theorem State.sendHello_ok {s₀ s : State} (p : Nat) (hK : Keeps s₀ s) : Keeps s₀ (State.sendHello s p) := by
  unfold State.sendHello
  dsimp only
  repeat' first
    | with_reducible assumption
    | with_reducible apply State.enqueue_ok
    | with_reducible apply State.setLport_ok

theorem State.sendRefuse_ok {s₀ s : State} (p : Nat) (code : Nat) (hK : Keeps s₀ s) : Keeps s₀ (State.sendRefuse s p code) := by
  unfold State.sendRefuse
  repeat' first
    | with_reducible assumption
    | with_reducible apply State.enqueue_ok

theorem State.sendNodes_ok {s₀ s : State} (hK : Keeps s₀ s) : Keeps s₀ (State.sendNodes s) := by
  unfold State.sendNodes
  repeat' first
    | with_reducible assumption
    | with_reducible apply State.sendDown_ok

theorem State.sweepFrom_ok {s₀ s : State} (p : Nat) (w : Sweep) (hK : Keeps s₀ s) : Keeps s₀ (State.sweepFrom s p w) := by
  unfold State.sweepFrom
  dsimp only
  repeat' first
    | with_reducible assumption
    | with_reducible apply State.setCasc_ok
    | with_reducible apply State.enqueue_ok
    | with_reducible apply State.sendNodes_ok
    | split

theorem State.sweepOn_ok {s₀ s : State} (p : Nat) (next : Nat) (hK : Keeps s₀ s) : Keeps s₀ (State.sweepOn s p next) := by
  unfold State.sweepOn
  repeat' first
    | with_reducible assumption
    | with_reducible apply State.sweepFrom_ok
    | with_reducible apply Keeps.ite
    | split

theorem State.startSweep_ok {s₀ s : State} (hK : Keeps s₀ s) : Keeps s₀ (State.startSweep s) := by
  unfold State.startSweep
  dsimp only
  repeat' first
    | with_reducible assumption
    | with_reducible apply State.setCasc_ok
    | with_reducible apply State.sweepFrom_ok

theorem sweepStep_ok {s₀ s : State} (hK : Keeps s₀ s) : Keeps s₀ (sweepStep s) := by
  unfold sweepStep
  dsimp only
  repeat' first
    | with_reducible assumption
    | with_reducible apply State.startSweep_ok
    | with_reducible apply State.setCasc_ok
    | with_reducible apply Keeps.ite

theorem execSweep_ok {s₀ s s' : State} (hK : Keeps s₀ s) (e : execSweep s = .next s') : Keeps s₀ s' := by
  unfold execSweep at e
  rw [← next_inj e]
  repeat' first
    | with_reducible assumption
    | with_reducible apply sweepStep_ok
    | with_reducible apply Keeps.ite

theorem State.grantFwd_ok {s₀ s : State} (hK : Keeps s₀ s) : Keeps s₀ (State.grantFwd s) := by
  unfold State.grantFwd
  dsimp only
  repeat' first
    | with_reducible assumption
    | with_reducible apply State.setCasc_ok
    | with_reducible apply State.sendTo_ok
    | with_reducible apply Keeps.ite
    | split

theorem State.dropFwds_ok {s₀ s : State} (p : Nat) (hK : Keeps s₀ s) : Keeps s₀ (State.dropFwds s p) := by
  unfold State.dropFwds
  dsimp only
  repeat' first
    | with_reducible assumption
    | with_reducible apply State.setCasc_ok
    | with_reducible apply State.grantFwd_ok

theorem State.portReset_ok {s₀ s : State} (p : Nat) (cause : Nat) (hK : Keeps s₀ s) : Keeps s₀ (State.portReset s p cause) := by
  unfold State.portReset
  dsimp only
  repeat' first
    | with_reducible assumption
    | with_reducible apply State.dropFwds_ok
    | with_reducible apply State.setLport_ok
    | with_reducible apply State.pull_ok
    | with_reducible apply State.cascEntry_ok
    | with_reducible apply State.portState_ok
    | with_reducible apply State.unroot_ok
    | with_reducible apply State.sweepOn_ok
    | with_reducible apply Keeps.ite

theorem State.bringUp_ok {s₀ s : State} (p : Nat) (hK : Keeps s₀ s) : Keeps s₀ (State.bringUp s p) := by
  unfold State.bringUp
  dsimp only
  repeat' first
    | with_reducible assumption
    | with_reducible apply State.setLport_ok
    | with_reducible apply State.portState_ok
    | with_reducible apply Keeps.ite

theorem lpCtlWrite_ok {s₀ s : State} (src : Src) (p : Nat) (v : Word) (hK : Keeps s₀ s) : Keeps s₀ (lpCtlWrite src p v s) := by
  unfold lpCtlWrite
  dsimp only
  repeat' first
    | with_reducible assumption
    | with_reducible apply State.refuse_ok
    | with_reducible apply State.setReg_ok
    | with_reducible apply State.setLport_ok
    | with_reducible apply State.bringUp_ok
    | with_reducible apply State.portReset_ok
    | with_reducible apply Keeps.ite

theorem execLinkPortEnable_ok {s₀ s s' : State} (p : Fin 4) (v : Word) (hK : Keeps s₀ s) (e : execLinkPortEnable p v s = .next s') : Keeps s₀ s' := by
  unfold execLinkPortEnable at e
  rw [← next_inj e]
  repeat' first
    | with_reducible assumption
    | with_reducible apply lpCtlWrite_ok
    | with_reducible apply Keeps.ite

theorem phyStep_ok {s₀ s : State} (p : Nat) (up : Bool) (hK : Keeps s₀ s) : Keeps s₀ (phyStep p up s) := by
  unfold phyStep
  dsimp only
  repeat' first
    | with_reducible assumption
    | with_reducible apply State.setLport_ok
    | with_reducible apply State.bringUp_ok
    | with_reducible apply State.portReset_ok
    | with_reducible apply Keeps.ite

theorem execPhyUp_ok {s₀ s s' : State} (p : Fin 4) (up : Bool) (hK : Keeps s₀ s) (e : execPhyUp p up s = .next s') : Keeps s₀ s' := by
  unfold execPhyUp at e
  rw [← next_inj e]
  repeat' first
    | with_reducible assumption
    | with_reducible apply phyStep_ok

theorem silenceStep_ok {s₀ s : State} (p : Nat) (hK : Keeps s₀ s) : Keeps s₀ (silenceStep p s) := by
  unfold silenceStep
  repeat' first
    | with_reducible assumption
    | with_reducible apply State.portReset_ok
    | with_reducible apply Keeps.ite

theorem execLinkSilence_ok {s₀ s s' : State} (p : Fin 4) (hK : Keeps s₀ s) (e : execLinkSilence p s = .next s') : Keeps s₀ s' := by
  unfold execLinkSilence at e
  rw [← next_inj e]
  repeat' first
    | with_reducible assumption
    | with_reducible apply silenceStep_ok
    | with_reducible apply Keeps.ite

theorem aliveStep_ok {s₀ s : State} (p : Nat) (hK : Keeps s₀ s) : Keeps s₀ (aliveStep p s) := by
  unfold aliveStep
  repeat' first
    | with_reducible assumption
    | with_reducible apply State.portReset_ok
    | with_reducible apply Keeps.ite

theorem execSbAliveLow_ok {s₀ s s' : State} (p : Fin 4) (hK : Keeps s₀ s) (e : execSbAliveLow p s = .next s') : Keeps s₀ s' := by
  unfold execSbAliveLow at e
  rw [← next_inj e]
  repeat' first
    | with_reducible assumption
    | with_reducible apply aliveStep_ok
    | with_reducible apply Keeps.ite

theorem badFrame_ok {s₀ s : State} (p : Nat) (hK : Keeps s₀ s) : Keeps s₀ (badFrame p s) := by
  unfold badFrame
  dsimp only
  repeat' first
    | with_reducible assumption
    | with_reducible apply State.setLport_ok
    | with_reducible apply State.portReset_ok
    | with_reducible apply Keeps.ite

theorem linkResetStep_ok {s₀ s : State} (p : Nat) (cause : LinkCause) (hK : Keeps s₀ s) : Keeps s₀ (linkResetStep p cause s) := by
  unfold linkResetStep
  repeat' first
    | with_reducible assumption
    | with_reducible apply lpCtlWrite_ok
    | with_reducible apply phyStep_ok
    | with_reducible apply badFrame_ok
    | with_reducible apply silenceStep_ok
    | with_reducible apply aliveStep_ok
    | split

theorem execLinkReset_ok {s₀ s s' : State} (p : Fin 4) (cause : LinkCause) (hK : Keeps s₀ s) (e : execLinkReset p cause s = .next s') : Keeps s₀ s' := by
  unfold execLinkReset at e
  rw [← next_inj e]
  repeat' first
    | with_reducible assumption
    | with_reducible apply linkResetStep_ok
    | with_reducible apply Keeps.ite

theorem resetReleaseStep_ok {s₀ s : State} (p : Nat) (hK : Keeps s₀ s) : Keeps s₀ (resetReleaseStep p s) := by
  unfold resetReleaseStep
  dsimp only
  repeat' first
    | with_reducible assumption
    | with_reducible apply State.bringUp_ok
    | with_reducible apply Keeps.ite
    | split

━━━━━━━━━━━━━━━━━━━━

Above are the records; copy each line from them that includes the string "LinkCause".

*Answer space*.
theorem linkResetStep_ok {s₀ s : State} (p : Nat) (cause : LinkCause) (hK : Keeps s₀ s) : Keeps s₀ (linkResetStep p cause s) := by
theorem execLinkReset_ok {s₀ s s' : State} (p : Fin 4) (cause : LinkCause) (hK : Keeps s₀ s) (e : execLinkReset p cause s = .next s') : Keeps s₀ s' := by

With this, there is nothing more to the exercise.